(Stored data entries)
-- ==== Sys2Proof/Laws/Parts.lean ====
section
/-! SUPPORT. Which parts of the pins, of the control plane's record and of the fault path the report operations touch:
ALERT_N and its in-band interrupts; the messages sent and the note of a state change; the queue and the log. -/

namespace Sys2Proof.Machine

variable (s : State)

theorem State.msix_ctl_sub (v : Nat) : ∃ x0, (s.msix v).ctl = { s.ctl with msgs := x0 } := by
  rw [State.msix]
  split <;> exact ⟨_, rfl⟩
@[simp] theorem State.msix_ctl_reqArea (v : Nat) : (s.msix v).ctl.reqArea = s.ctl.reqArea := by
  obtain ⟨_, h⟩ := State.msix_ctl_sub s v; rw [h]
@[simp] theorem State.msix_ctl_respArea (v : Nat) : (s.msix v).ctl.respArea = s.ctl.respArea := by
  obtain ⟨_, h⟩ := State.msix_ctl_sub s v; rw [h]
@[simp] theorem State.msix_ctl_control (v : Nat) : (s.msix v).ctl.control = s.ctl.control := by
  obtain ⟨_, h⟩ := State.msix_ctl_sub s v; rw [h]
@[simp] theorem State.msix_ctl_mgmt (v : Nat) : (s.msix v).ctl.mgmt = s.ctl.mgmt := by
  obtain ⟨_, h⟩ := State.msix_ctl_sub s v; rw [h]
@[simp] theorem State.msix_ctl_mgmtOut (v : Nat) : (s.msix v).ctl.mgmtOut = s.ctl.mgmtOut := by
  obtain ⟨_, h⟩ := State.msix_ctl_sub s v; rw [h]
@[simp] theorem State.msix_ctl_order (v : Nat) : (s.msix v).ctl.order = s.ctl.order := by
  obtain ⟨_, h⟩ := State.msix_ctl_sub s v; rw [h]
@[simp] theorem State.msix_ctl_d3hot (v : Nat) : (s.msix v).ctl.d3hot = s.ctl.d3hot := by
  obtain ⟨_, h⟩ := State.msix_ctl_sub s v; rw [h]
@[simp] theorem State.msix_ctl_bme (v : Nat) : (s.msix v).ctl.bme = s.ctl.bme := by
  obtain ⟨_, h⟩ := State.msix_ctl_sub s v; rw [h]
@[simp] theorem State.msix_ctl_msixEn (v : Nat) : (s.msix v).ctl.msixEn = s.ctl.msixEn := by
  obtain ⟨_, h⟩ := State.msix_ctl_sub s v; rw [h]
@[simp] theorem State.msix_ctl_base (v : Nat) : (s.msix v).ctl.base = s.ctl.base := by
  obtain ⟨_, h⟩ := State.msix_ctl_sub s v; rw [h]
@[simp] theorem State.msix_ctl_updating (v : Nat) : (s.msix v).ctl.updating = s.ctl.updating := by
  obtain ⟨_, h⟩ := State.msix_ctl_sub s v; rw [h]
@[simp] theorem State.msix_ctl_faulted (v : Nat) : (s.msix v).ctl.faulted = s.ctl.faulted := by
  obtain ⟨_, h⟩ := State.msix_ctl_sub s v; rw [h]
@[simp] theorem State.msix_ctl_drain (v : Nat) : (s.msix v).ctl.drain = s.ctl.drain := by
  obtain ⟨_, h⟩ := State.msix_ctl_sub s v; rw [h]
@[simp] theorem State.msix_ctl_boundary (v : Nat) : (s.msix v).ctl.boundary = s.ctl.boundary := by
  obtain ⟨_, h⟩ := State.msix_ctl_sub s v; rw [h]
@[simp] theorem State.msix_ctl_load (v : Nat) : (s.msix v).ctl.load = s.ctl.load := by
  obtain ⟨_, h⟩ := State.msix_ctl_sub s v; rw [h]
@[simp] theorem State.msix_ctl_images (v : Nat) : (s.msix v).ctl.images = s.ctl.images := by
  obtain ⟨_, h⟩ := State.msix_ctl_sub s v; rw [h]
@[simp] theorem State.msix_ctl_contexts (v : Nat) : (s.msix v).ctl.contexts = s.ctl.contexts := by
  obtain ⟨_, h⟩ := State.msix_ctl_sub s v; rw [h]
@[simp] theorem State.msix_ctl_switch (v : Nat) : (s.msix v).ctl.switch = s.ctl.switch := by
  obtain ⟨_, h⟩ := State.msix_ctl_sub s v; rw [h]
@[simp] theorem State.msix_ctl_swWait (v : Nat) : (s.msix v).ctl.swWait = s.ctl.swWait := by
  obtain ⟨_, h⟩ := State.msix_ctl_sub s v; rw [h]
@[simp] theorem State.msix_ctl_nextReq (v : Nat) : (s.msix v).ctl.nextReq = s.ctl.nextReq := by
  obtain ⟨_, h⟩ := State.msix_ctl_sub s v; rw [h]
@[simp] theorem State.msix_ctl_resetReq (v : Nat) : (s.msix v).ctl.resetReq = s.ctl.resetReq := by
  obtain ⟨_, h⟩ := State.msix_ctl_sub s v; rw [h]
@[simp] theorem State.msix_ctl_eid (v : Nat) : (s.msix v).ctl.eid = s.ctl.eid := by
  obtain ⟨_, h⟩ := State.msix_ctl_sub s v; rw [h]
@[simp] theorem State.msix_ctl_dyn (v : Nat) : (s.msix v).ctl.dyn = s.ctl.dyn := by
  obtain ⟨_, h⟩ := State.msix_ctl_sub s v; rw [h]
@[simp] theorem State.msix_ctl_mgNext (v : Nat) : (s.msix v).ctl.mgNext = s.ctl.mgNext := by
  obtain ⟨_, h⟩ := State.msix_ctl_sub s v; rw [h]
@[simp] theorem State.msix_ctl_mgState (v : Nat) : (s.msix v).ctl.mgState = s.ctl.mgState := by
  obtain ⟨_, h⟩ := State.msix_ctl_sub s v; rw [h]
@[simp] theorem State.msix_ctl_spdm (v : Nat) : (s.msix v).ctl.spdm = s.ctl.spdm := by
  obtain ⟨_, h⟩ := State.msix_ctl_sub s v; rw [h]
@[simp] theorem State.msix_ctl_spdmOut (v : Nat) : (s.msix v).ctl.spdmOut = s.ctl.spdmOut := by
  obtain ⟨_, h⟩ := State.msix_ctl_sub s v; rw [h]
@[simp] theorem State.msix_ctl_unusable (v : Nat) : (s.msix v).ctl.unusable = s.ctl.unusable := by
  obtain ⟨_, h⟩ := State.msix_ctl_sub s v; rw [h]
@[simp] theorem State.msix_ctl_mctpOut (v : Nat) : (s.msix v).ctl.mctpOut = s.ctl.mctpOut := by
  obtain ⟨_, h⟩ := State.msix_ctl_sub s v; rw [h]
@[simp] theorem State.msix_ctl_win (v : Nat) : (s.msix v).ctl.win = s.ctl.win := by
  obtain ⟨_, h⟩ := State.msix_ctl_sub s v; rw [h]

■ Exercise objective: Return the data in full, with each line kept exactly as it is.

■ Response:
-- ==== Sys2Proof/Laws/Parts.lean ====
section
/-! SUPPORT. Which parts of the pins, of the control plane's record and of the fault path the report operations touch:
ALERT_N and its in-band interrupts; the messages sent and the note of a state change; the queue and the log. -/

namespace Sys2Proof.Machine

variable (s : State)

theorem State.msix_ctl_sub (v : Nat) : ∃ x0, (s.msix v).ctl = { s.ctl with msgs := x0 } := by
  rw [State.msix]
  split <;> exact ⟨_, rfl⟩
@[simp] theorem State.msix_ctl_reqArea (v : Nat) : (s.msix v).ctl.reqArea = s.ctl.reqArea := by
  obtain ⟨_, h⟩ := State.msix_ctl_sub s v; rw [h]
@[simp] theorem State.msix_ctl_respArea (v : Nat) : (s.msix v).ctl.respArea = s.ctl.respArea := by
  obtain ⟨_, h⟩ := State.msix_ctl_sub s v; rw [h]
@[simp] theorem State.msix_ctl_control (v : Nat) : (s.msix v).ctl.control = s.ctl.control := by
  obtain ⟨_, h⟩ := State.msix_ctl_sub s v; rw [h]
@[simp] theorem State.msix_ctl_mgmt (v : Nat) : (s.msix v).ctl.mgmt = s.ctl.mgmt := by
  obtain ⟨_, h⟩ := State.msix_ctl_sub s v; rw [h]
@[simp] theorem State.msix_ctl_mgmtOut (v : Nat) : (s.msix v).ctl.mgmtOut = s.ctl.mgmtOut := by
  obtain ⟨_, h⟩ := State.msix_ctl_sub s v; rw [h]
@[simp] theorem State.msix_ctl_order (v : Nat) : (s.msix v).ctl.order = s.ctl.order := by
  obtain ⟨_, h⟩ := State.msix_ctl_sub s v; rw [h]
@[simp] theorem State.msix_ctl_d3hot (v : Nat) : (s.msix v).ctl.d3hot = s.ctl.d3hot := by
  obtain ⟨_, h⟩ := State.msix_ctl_sub s v; rw [h]
@[simp] theorem State.msix_ctl_bme (v : Nat) : (s.msix v).ctl.bme = s.ctl.bme := by
  obtain ⟨_, h⟩ := State.msix_ctl_sub s v; rw [h]
@[simp] theorem State.msix_ctl_msixEn (v : Nat) : (s.msix v).ctl.msixEn = s.ctl.msixEn := by
  obtain ⟨_, h⟩ := State.msix_ctl_sub s v; rw [h]
@[simp] theorem State.msix_ctl_base (v : Nat) : (s.msix v).ctl.base = s.ctl.base := by
  obtain ⟨_, h⟩ := State.msix_ctl_sub s v; rw [h]
@[simp] theorem State.msix_ctl_updating (v : Nat) : (s.msix v).ctl.updating = s.ctl.updating := by
  obtain ⟨_, h⟩ := State.msix_ctl_sub s v; rw [h]
@[simp] theorem State.msix_ctl_faulted (v : Nat) : (s.msix v).ctl.faulted = s.ctl.faulted := by
  obtain ⟨_, h⟩ := State.msix_ctl_sub s v; rw [h]
@[simp] theorem State.msix_ctl_drain (v : Nat) : (s.msix v).ctl.drain = s.ctl.drain := by
  obtain ⟨_, h⟩ := State.msix_ctl_sub s v; rw [h]
@[simp] theorem State.msix_ctl_boundary (v : Nat) : (s.msix v).ctl.boundary = s.ctl.boundary := by
  obtain ⟨_, h⟩ := State.msix_ctl_sub s v; rw [h]
@[simp] theorem State.msix_ctl_load (v : Nat) : (s.msix v).ctl.load = s.ctl.load := by
  obtain ⟨_, h⟩ := State.msix_ctl_sub s v; rw [h]
@[simp] theorem State.msix_ctl_images (v : Nat) : (s.msix v).ctl.images = s.ctl.images := by
  obtain ⟨_, h⟩ := State.msix_ctl_sub s v; rw [h]
@[simp] theorem State.msix_ctl_contexts (v : Nat) : (s.msix v).ctl.contexts = s.ctl.contexts := by
  obtain ⟨_, h⟩ := State.msix_ctl_sub s v; rw [h]
@[simp] theorem State.msix_ctl_switch (v : Nat) : (s.msix v).ctl.switch = s.ctl.switch := by
  obtain ⟨_, h⟩ := State.msix_ctl_sub s v; rw [h]
@[simp] theorem State.msix_ctl_swWait (v : Nat) : (s.msix v).ctl.swWait = s.ctl.swWait := by
  obtain ⟨_, h⟩ := State.msix_ctl_sub s v; rw [h]
@[simp] theorem State.msix_ctl_nextReq (v : Nat) : (s.msix v).ctl.nextReq = s.ctl.nextReq := by
  obtain ⟨_, h⟩ := State.msix_ctl_sub s v; rw [h]
@[simp] theorem State.msix_ctl_resetReq (v : Nat) : (s.msix v).ctl.resetReq = s.ctl.resetReq := by
  obtain ⟨_, h⟩ := State.msix_ctl_sub s v; rw [h]
@[simp] theorem State.msix_ctl_eid (v : Nat) : (s.msix v).ctl.eid = s.ctl.eid := by
  obtain ⟨_, h⟩ := State.msix_ctl_sub s v; rw [h]
@[simp] theorem State.msix_ctl_dyn (v : Nat) : (s.msix v).ctl.dyn = s.ctl.dyn := by
  obtain ⟨_, h⟩ := State.msix_ctl_sub s v; rw [h]
@[simp] theorem State.msix_ctl_mgNext (v : Nat) : (s.msix v).ctl.mgNext = s.ctl.mgNext := by
  obtain ⟨_, h⟩ := State.msix_ctl_sub s v; rw [h]
@[simp] theorem State.msix_ctl_mgState (v : Nat) : (s.msix v).ctl.mgState = s.ctl.mgState := by
  obtain ⟨_, h⟩ := State.msix_ctl_sub s v; rw [h]
@[simp] theorem State.msix_ctl_spdm (v : Nat) : (s.msix v).ctl.spdm = s.ctl.spdm := by
  obtain ⟨_, h⟩ := State.msix_ctl_sub s v; rw [h]
@[simp] theorem State.msix_ctl_spdmOut (v : Nat) : (s.msix v).ctl.spdmOut = s.ctl.spdmOut := by
  obtain ⟨_, h⟩ := State.msix_ctl_sub s v; rw [h]
@[simp] theorem State.msix_ctl_unusable (v : Nat) : (s.msix v).ctl.unusable = s.ctl.unusable := by
  obtain ⟨_, h⟩ := State.msix_ctl_sub s v; rw [h]
@[simp] theorem State.msix_ctl_mctpOut (v : Nat) : (s.msix v).ctl.mctpOut = s.ctl.mctpOut := by
  obtain ⟨_, h⟩ := State.msix_ctl_sub s v; rw [h]
@[simp] theorem State.msix_ctl_win (v : Nat) : (s.msix v).ctl.win = s.ctl.win := by
  obtain ⟨_, h⟩ := State.msix_ctl_sub s v; rw [h]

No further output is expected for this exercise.